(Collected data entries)
-- ==== Sys2Proof/Word.lean ====
section
/-! DEFINITION. The bit-vector types of QRSE (00_scope.md R10, R11). -/

namespace Sys2Proof

/-- A codeword, a field element, a generator coefficient: 8 bits (R10). -/
abbrev Byte := BitVec 8

/-- A control register or a command word: 32 bits (R10, R120). -/
abbrev Word := BitVec 32

/-- A codeword-RAM offset: 12 bits (R10). -/
abbrev CwOffset := BitVec 12

/-- A host byte address: 17 bits (20_memory.md R80). -/
abbrev BusAddr := BitVec 17

end Sys2Proof
end

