-- ==== Sys2Proof/Machine/Mask.lean ====
section
/-! DEFINITION. The mask unit's commands MSCORE and MSELECT (43_mask.md). -/

namespace Sys2Proof.Machine

/-- Score(m) of the symbol in MX (R269). -/
def scoreOf (s : State) (m : BitVec 3) : Penalty := score s.mx (symbolSide s) (symbolVersion s) m

/-- T(m) of the symbol in MX (R269). -/
def totalOf (s : State) (m : BitVec 3) : Nat := penaltyTotal (scoreOf s m)

/-- The PEN registers that hold one mask's breakdown (R49, R270). -/
def recordPenalty (m : BitVec 3) (p : Penalty) (s : State) : State :=
  { s with
    penN1 := BitVec.ofNat 32 p.n1
    penN2 := BitVec.ofNat 32 p.n2
    penN3 := BitVec.ofNat 32 p.n3
    penN4 := BitVec.ofNat 32 p.n4
    penTotal := BitVec.ofNat 32 (penaltyTotal p)
    penMask := m }

/-- MSCORE: score one mask without applying it (R270). -/
def execMscore (m : Byte) (s : State) : Host.Outcome State Fault Refusal :=
  if s.phase ≠ .placed then .next (complete .mxPhase s)
  else .next (complete .none (recordPenalty (maskOperand m) (scoreOf s (maskOperand m)) s))

/-- The mask MSELECT selects (R271). -/
def selectedMask (s : State) : BitVec 3 := bestMask (totalOf s)

/-- MSELECT: score all eight masks on the unmasked placement, apply the best, record the scores (R271). -/
def execMselect (s : State) : Host.Outcome State Fault Refusal :=
  if s.phase ≠ .placed then .next (complete .mxPhase s)
  else
    let best := selectedMask s
    let t := recordPenalty best (scoreOf s best) s
    .next (complete .none
      (applyMask best { t with penM := Vector.ofFn fun m => BitVec.ofNat 32 (totalOf s (BitVec.ofNat 3 m.val)) }))

end Sys2Proof.Machine
end

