-- ==== Sys2Proof/Tests/Slice0.lean ====
section
/-! SUPPORT. Small tests, each of one step, with expected values from the spec's own examples and vectors (named in each
docstring) or worked by hand from a rule, and for every obligation with hypotheses a state and operands that meet them. -/

namespace Sys2Proof.Tests

open Sys2Proof.Machine

/-! ### Helpers -/

/-- The state after one step in which the word `w` runs. -/
def afterWord (s : State) (w : Nat) : State :=
  match step (s.withFetchWord 32 w) with
  | .next t => t
  | .fault _ => s
  | .refused _ => s

/-- The code a word completes with. -/
def codeOf (s : State) (w : Nat) : ErrCode := (afterWord s w).errcode

/-- A state in a phase, with a symbol of this version, side and data-module count. -/
def inPhase (p : Phase) (version side datamod : Nat) : State :=
  { State.reset with
    phase := p, mxVersion := BitVec.ofNat 6 version, mxSize := BitVec.ofNat 8 side, mxDatamod := BitVec.ofNat 15 datamod }

/-- The state with this word pending and these inputs to come. -/
def pending (w : Word) (inputs : List Input) : State :=
  { State.reset with pend := true, lword := w, cmd := w, inputs := inputs }

/-! ### Well-formedness: an ill-formed command for each check -/

/-- R129: a mask above 7 is refused. -/
theorem test_wf_mask : WellFormed (.mapply 8#8) = false ∧ WellFormed (.mscore 8#8) = false ∧ WellFormed (.mapply 7#8) = true := by
  decide

/-- R129: a level above 3 is refused. -/
theorem test_wf_level : WellFormed (.mformat 4#8) = false ∧ WellFormed (.mformat 3#8) = true := by decide

/-! ### Decoding: words written out from the patterns of R128 -/

/-- R128, system. -/
theorem test_decode_nop : decode 0b00000000000000000000000000000000#32 = .ok .nop := by decide

/-- R128, GF unit, two operands: b in 23:16, a in 15:8. -/
theorem test_decode_gf2 :
    decode 0b00000000110010100101001100000001#32 = .ok (.gfadd 0x53#8 0xCA#8) ∧
    decode 0b00000000110010100101001100000010#32 = .ok (.gfmul 0x53#8 0xCA#8) ∧
    decode 0b00000000100000000000001000000011#32 = .ok (.gfdiv 0x02#8 0x80#8) := by decide

/-- R128, GF unit, one operand. -/
theorem test_decode_gf1 :
    decode 0b00000000000000000000001000000100#32 = .ok (.gfinv 0x02#8) ∧
    decode 0b00000000000000001111111100000101#32 = .ok (.gfexp 0xFF#8) ∧
    decode 0b00000000000000000101001100000110#32 = .ok (.gflog 0x53#8) := by decide

/-- R128, RS unit: k in 15:8, n in 23:16. -/
theorem test_decode_rs :
    decode 0b00000000000000000000011100010000#32 = .ok (.rsgen 7#8) ∧
    decode 0b00000000000010100001000000010001#32 = .ok (.rsenc 16#8 10#8) := by decide

/-- R128, matrix unit. -/
theorem test_decode_matrix :
    decode 0b00000000000000000010100000100000#32 = .ok (.minit 40#8) ∧
    decode 0b00000000000000000000000000100001#32 = .ok .mplace ∧
    decode 0b00000000000000000000010100100010#32 = .ok (.mapply 5#8) ∧
    decode 0b00000000000000000000001100100101#32 = .ok (.mformat 3#8) := by decide

/-- R128, mask unit. -/
theorem test_decode_mask :
    decode 0b00000000000000000000011100100011#32 = .ok (.mscore 7#8) ∧
    decode 0b00000000000000000000000000100100#32 = .ok .mselect := by decide

/-- Vectors section 7: unassigned opcodes, the opcode checked before the reserved bits. -/
theorem test_decode_illegal :
    decode 0x00000007#32 = .error .illegal ∧ decode 0x00000012#32 = .error .illegal ∧
    decode 0xFF000026#32 = .error .illegal := by decide

/-- Vectors section 7: nonzero reserved bits. -/
theorem test_decode_reserved :
    decode 0x01000000#32 = .error .reserved ∧ decode 0x80000011#32 = .error .reserved ∧
    decode 0x00010204#32 = .error .reserved ∧ decode 0x00000822#32 = .error .reserved ∧
    decode 0x00000425#32 = .error .reserved := by decide

/-- R131: the words of the examples. -/
theorem test_encode_examples :
    encode (.gfmul 0x53#8 0xCA#8) = 0x00CA5302#32 ∧ encode (.rsenc 16#8 10#8) = 0x000A1011#32 ∧
    encode (.mformat 3#8) = 0x00000325#32 := by decide

/-- R129, R131: MFORMAT H assembles to ordinal 3, a mask of 8 is refused. -/
theorem test_assemble :
    (assemble "MFORMAT" [.levelH]).map encode = some 0x00000325#32 ∧ assemble "MAPPLY" [.num 8] = none := by decide

/-! ### One step of each command -/

/-- R290: NOP clears ERR and ERRCODE and sets DONE. -/
theorem test_nop :
    statusWord (afterWord { State.reset with err := true, errcode := .divZero } 0x00000000) = 0x002#32 := by
  decide +kernel

/-- Vectors section 2. -/
theorem test_gfadd : (afterWord State.reset 0x00CA5301).gfR = 0x99#8 := by decide +kernel

/-- Vectors section 2: a product that is reduced, and a zero operand. -/
theorem test_gfmul :
    (afterWord State.reset 0x00CA5302).gfR = 0x8F#8 ∧ (afterWord State.reset 0x00370002).gfR = 0x00#8 := by decide +kernel

/-- Vectors section 2: a negative difference of logarithms; division by zero. -/
theorem test_gfdiv :
    (afterWord State.reset 0x00800203).gfR = 0x36#8 ∧ codeOf State.reset 0x00003703 = .divZero := by decide +kernel

/-- Vectors section 2. -/
theorem test_gfinv :
    (afterWord State.reset 0x00005304).gfR = 0x8C#8 ∧ codeOf State.reset 0x00000004 = .divZero := by decide +kernel

/-- Vectors section 2: index 255. -/
theorem test_gfexp :
    (afterWord State.reset 0x00001905).gfR = 0x03#8 ∧ (afterWord State.reset 0x0000FF05).gfR = 0x01#8 := by decide +kernel

/-- Vectors section 2. -/
theorem test_gflog :
    (afterWord State.reset 0x00005306).gfR = 0xCE#8 ∧ codeOf State.reset 0x00000006 = .logZero := by decide +kernel

/-- Vectors section 3.1, listed there from GEN[7] down to GEN[0]. -/
theorem test_rsgen :
    (List.range 9).map (genAt (afterWord State.reset 0x00000710).gen) =
      [0x75#8, 0x44#8, 0x0B#8, 0xA4#8, 0x9A#8, 0x7A#8, 0x7F#8, 0x01#8, 0x00#8] := by decide +kernel

/-- Vectors section 3.2, row RS8: data 01 to 05 at 0, RS_DST = 5. -/
theorem test_rsenc :
    cwBlock (afterWord { State.reset with
        rsDst := 5#12, cw := [(0, 1#8), (1, 2#8), (2, 3#8), (3, 4#8), (4, 5#8)] } 0x00050511) 5 5 =
      [0x43#8, 0x1C#8, 0xA2#8, 0x46#8, 0xBA#8] := by decide +kernel

/-- Vectors section 3.3: n before k, k before the range. -/
theorem test_rsenc_errors :
    codeOf State.reset 0x00000011 = .rsN ∧ codeOf State.reset 0x001EE211 = .rsK ∧
    codeOf { State.reset with rsSrc := 4081#12 } 0x000A1011 = .rsRange := by decide +kernel

/-- Vectors section 4.1: cell bytes of version 1. -/
theorem test_minit :
    (let t := startSymbol 1 State.reset
     (matrixByte t 0 0, matrixByte t 7 7, matrixByte t 0 8, matrixByte t 13 8, matrixByte t 20 20, matrixByte t 0 21)) =
      (0x07#8, 0x06#8, 0x04#8, 0x07#8, 0x00#8, 0x00#8) := by decide +kernel

/-- Vectors section 4.2: version 7, an alignment ring across the timing row, and reserved version cells. -/
theorem test_minit_version7 :
    (cellByte (layoutCell 7 6 21), cellByte (layoutCell 7 5 22), cellByte (layoutCell 7 22 22), cellByte (layoutCell 7 5 36),
      cellByte (layoutCell 7 34 0)) = (0x06#8, 0x06#8, 0x07#8, 0x04#8, 0x04#8) := by decide +kernel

Work instructions: From the records above, print exactly the lines that run from the line with "(afterWord State.reset 0x00001905).gfR" to the line with "(cellByte (layoutCell 7", inclusive.

Final answer:
    (afterWord State.reset 0x00001905).gfR = 0x03#8 ∧ (afterWord State.reset 0x0000FF05).gfR = 0x01#8 := by decide +kernel

/-- Vectors section 2. -/
theorem test_gflog :
    (afterWord State.reset 0x00005306).gfR = 0xCE#8 ∧ codeOf State.reset 0x00000006 = .logZero := by decide +kernel

/-- Vectors section 3.1, listed there from GEN[7] down to GEN[0]. -/
theorem test_rsgen :
    (List.range 9).map (genAt (afterWord State.reset 0x00000710).gen) =
      [0x75#8, 0x44#8, 0x0B#8, 0xA4#8, 0x9A#8, 0x7A#8, 0x7F#8, 0x01#8, 0x00#8] := by decide +kernel

/-- Vectors section 3.2, row RS8: data 01 to 05 at 0, RS_DST = 5. -/
theorem test_rsenc :
    cwBlock (afterWord { State.reset with
        rsDst := 5#12, cw := [(0, 1#8), (1, 2#8), (2, 3#8), (3, 4#8), (4, 5#8)] } 0x00050511) 5 5 =
      [0x43#8, 0x1C#8, 0xA2#8, 0x46#8, 0xBA#8] := by decide +kernel

/-- Vectors section 3.3: n before k, k before the range. -/
theorem test_rsenc_errors :
    codeOf State.reset 0x00000011 = .rsN ∧ codeOf State.reset 0x001EE211 = .rsK ∧
    codeOf { State.reset with rsSrc := 4081#12 } 0x000A1011 = .rsRange := by decide +kernel

/-- Vectors section 4.1: cell bytes of version 1. -/
theorem test_minit :
    (let t := startSymbol 1 State.reset
     (matrixByte t 0 0, matrixByte t 7 7, matrixByte t 0 8, matrixByte t 13 8, matrixByte t 20 20, matrixByte t 0 21)) =
      (0x07#8, 0x06#8, 0x04#8, 0x07#8, 0x00#8, 0x00#8) := by decide +kernel

/-- Vectors section 4.2: version 7, an alignment ring across the timing row, and reserved version cells. -/
theorem test_minit_version7 :
    (cellByte (layoutCell 7 6 21), cellByte (layoutCell 7 5 22), cellByte (layoutCell 7 22 22), cellByte (layoutCell 7 5 36),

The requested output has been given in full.